Overview
CVE-2025-13799 is a medium-severity command injection vulnerability identified in the ADSLR NBR1005GPEV2 router, specifically affecting firmware version 250814-r037c. This flaw allows a remote attacker to execute arbitrary commands on the device by manipulating the mac argument within the ap_macfilter_del function of the /send_order.cgi file. The vulnerability has been publicly disclosed and an exploit is available. Unfortunately, the vendor has not responded to vulnerability reports.
Technical Details
The vulnerability resides in the ap_macfilter_del function within the /send_order.cgi script of the ADSLR NBR1005GPEV2 router. The script fails to properly sanitize user-supplied input for the mac parameter. By injecting malicious commands into this parameter, an attacker can execute arbitrary commands on the underlying operating system with elevated privileges. This is a classic command injection scenario.
The attack vector is remote, meaning an attacker does not need physical access to the device or local network. They can exploit this vulnerability over the internet if the router’s web interface is exposed.
CVSS Analysis
The Common Vulnerability Scoring System (CVSS) score for CVE-2025-13799 is 6.3 (Medium).
- Attack Vector: Network (AV:N)
- Attack Complexity: Low (AC:L)
- Privileges Required: None (PR:N)
- User Interaction: None (UI:N)
- Scope: Unchanged (S:U)
- Confidentiality Impact: Low (C:L)
- Integrity Impact: Low (I:L)
- Availability Impact: Low (A:L)
While the impact on confidentiality, integrity, and availability are only rated as “Low”, the ease of exploitation (Attack Complexity: Low, Privileges Required: None) makes this a significant risk.
Possible Impact
Successful exploitation of CVE-2025-13799 can have several serious consequences:
- Complete Control of the Router: An attacker can gain full control of the router, including changing its configuration, accessing sensitive information (like Wi-Fi passwords), and installing malware.
- Network Hijacking: The router can be used to redirect traffic to malicious websites, enabling phishing attacks or the distribution of malware.
- Denial of Service: The router can be rendered unusable, disrupting internet access for all connected devices.
- Botnet Recruitment: The compromised router can be added to a botnet and used to launch attacks against other targets.

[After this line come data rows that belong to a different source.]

/-- `PCIE_ISLAND_RESET` (R462): rings and windows are discarded, waiting ring commands cancelled; nothing more is written
to host memory.
Log: 18 (PRESUMED). -/
def execPcieIslandReset (linkDown : Bool) (t : Sid) (s : State) : Host.Outcome State Fault Refusal :=
  if hasPcie s = false then .next s else
  let s0 := advance s t
  let s1 := ((s0.setRings []).setWins []).setCmds { s0.cmds with list := s0.cmds.list.filter survivesFlr }
  let s2 := s1.setMerid { s1.merid with slots := s1.merid.slots.filter slotSurvivesFlr }
  let s3 := s2.setMbx { s2.mbx with owner := if s2.mbx.owner = 2 then 0 else s2.mbx.owner }
  let p := s3.pcie
  let s4 := s3.setPcie { p with
    up := p.up && !linkDown, speed := if linkDown then 0 else p.speed, width := if linkDown then 0 else p.width,
    d3 := false, flrCount := sat 32 (p.flrCount + 1), linkTime := if linkDown then s3.sid.now else p.linkTime,
    msixEn := false, msixTable := Pcie.reset.msixTable, pba := 0 }
  .next (raise (freeHeld s4 s4.cmds.completed) evHostlink 0x0E00 0x02)

/-- `PCIE_LINK_UP` (R5, R455, R472): the link comes up, at Gen1 to Gen3 and x1 or x2, once bring-up has enabled it at step 4.
Log: 18 (PRESUMED). -/
def execPcieLinkUp (speed width : Byte) (t : Sid) (s : State) : Host.Outcome State Fault Refusal :=
  let fits := decide (1 ≤ speed.toNat ∧ speed.toNat ≤ 3 ∧ 1 ≤ width.toNat ∧ width.toNat ≤ 2)
  if s.pwr.buStep < 5 ∨ s.pcie.up ∨ hasPcie s = false ∨ fits = false then .next s
  else
    let s0 := advance s t
    let s1 := s0.setPcie { s0.pcie with up := true, speed := speed.toNat, width := width.toNat, linkTime := s0.sid.now,
                                        msixEn := Config.msixEnabled s0.free }
    .next (raise (s1.setFree (s1.free + 1)) evHostlink 0x0E00 0x01)

/-- Pending unmasked vectors send their messages on return to D0 (R462). -/
def sendPending (s : State) (v : Nat) : State :=
  if s.pcie.pba.getLsbD v ∧ vectorMasked s.pcie v = false then
    raiseVector (s.setPcie { s.pcie with pba := s.pcie.pba &&& ~~~(1#64 <<< v) }) v
  else s

/-- `PCIE_D3HOT` (R462): the function enters or leaves D3hot; rings keep their state.
Log: 19 (DEDUCED). -/
def execPcieD3hot (enter : Bool) (s : State) : Host.Outcome State Fault Refusal :=
  if hasPcie s = false then .next s else
  let s1 := s.setPcie { s.pcie with d3 := enter }
  .next (if enter then s1 else (List.range 64).foldl sendPending s1)

/-- `BAR0_INVALID_ACCESS` (R456, R457): an unmapped offset or a size that is not allowed is a violation of kind 0x01; a
write to an undefined offset of a register page is one of kind 0x02 and is `REGISTER_WRITE`'s.
Log: 17 (DEDUCED). -/
def execBar0InvalidAccess (_write : Bool) (offset : BitVec 16) (_size : Nat) (s : State) :
    Host.Outcome State Fault Refusal :=
  if hasPcie s then .next (unsupported s 0x01 offset.toNat 0) else .next s

end Sys2Proof.Machine
end

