/-- The step itself: new time, the next boundary at least half a tick away, `EV_TIME` cause 0x03 at the step instant on
the new scale, and the state of Table 11-3. -/
def applyStep (s : State) (q : StepReq) : State :=
  let mark := s.ev.nextId
  let t := stepTarget s q
  let st := stepState s q
  let valid := match q.why with
    | .timeSet => if q.absolute then true else s.sid.valid
    | _ => s.sid.valid || validNow s false
  let s1 := s.setSid { s.sid with
    now := t, scaleFrom := s.sid.ticks + 1, next := (t + tickU / 2 + tickU - 1) / tickU * tickU, bound := t, st := st, valid := valid,
    isSet := s.sid.isSet || q.absolute || (match q.why with
      | .timeSet => false
      | _ => true),
    good := 0, inRow := 0, group := [], steps := sat 32 (s.sid.steps + 1),
    syncTook := s.sid.syncTook + ((t : Int) - s.sid.now), reqSent := s.sid.reqSent + ((t : Int) - s.sid.now), coastFrom := t, lastSample := t, stepReqs := s.sid.stepReqs.filter fun x => !decide (x = q),
    rHist := if st = .disciplined then [(t, s.sid.rFreq)] else s.sid.rHist,
    slewing := false, suspended := false }
  let s2 := tape (evTimeCause s1 0x03) 8 (sleBytes 8 ((t : Int) - (s.sid.now : Int)) ++ leBytes 8 (whenOf t).toNat) t
  let s3 := match q.why with
    | .acquire => evTimeCause s2 0x01
    | _ => s2
  match q.owner.bind fun o => byTag s3 o.1 o.2 with
  | some f => complete s3 f stOk 0 [] t mark
  | none => s3

/-- The step that the present tick boundary applies: one asked for before it.
Log: 40 (DEDUCED). -/
def dueStep (s : State) : Option StepReq :=
  if atBoundary s then s.sid.stepReqs.find? fun q => decide (q.asked < s.sid.ticks) else none

/-! ## Occurrences of the sources -/

/-- A change of grandmaster identity posts `EV_TIME` cause 0x07 (R342). -/
def setGm (s : State) (gm : BitVec 64) : State :=
  if gm = s.sid.gm then s else evTimeCause (s.setSid { s.sid with gm := gm }) 0x07

/-- A PTP sample of the present group; the one with the smallest path delay of `PTP_SELECT` is the sample (Table 11-1). -/
def ptpSync (s : State) (o : Int) (delay : Int) : State :=
  let g := s.sid.group ++ [(delay, o)]
  if g.length < byteAt s.sid.ptp 10 then s.setSid { s.sid with group := g }
  else
    let best := g.foldl (fun b e => if e.1 < b.1 then e else b) (delay, o)
    let s1 := s.setSid { s.sid with group := [] }
    if timeSrc s = 1 ∧ s.sid.master = false then sample s1 best.2 false else s1

/-- `PTP_ASYM`, and the times of the medium interface of a message stamped at the balls now (R464, Tables 11-5 and 15-10). -/
def ptpAsym (s : State) : Int := les s.sid.ptp 12 4
def stampIn (s : State) : Int := s.sid.now - 65536 * le s.eth.cfg 36 2
def stampOut (s : State) : Int := s.sid.now + 65536 * le s.eth.cfg 38 2

/-- A Sync has arrived: o = Sidereal time − source time, from the time that it took less path delay and asymmetry (R339, Table
11-1).
Log: 198 (DEDUCED). -/
def syncIn (s : State) (origin correction : Int) : State :=
  let took := stampIn s - origin - correction
  ptpSync (s.setSid { s.sid with syncTook := took }) (took - s.sid.pathDelay - ptpAsym s) s.sid.pathDelay

/-- The SGMII port takes in messages: the part has one (R4), it is powered (R411) and PTP is on. -/
def ptpPort (s : State) : Bool :=
  hasUnit s 0x0F && ptpOn s && (decide (s.pwr.state = .active) || decide (s.pwr.state = .avalanche))

/-- `PTP_MESSAGE` (R341, R464): the mean path delay is half of the way there and back, with the master in end-to-end mode and with
the neighbour in peer-to-peer mode.
Log: 198 (DEDUCED). -/
def execPtpMessage (m : PtpMsg) (t : Sid) (s : State) : Host.Outcome State Fault Refusal :=
  if ptpPort s = false then .next s
  else
    let s1 := advance s t
    let plain := s1.setEth { s1.eth with rxFrames := sat 32 (s1.eth.rxFrames + 1) }
    let stamped := plain.setEth { plain.eth with tsRx := sat 32 (plain.eth.tsRx + 1) }
    let p2p := byteAt s.sid.ptp 0 == 2
    match m with
    | .sync o c => .next (syncIn stamped o c)
    | .delayResp r c =>
      .next (if p2p then plain else plain.setSid { plain.sid with pathDelay := (s1.sid.syncTook + (r - s1.sid.reqSent - c)) / 2 })
    | .pdelayResp d c =>
      .next (if p2p then stamped.setSid { stamped.sid with pathDelay := (stampIn s1 - s1.sid.reqSent - d - c) / 2 } else stamped)
    | .announce gm utc => .next (setGm (plain.setSid { plain.sid with utc := utc.toNat }) gm)
    | .other event => .next (if event then stamped else plain)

Mitigation and Patch Steps
Unfortunately, there is currently no official patch available from the vendor, ADSLR. Given the lack of vendor response, the following mitigation steps are recommended:
- Disable Remote Access: If possible, disable remote access to the router’s web interface. This will prevent attackers from exploiting the vulnerability over the internet. This can usually be found under “Remote Management” or similar in the router’s configuration.
- Use a Strong Password: Ensure that the router’s administrative password is strong and unique. Avoid default passwords.
- Monitor Network Traffic: Monitor network traffic for suspicious activity, such as unusual outbound connections.
- Consider Router Replacement: If possible, consider replacing the vulnerable router with a more secure alternative from a vendor that provides timely security updates.
- Firewall: Ensure a firewall is in place to reduce the attack surface of the device.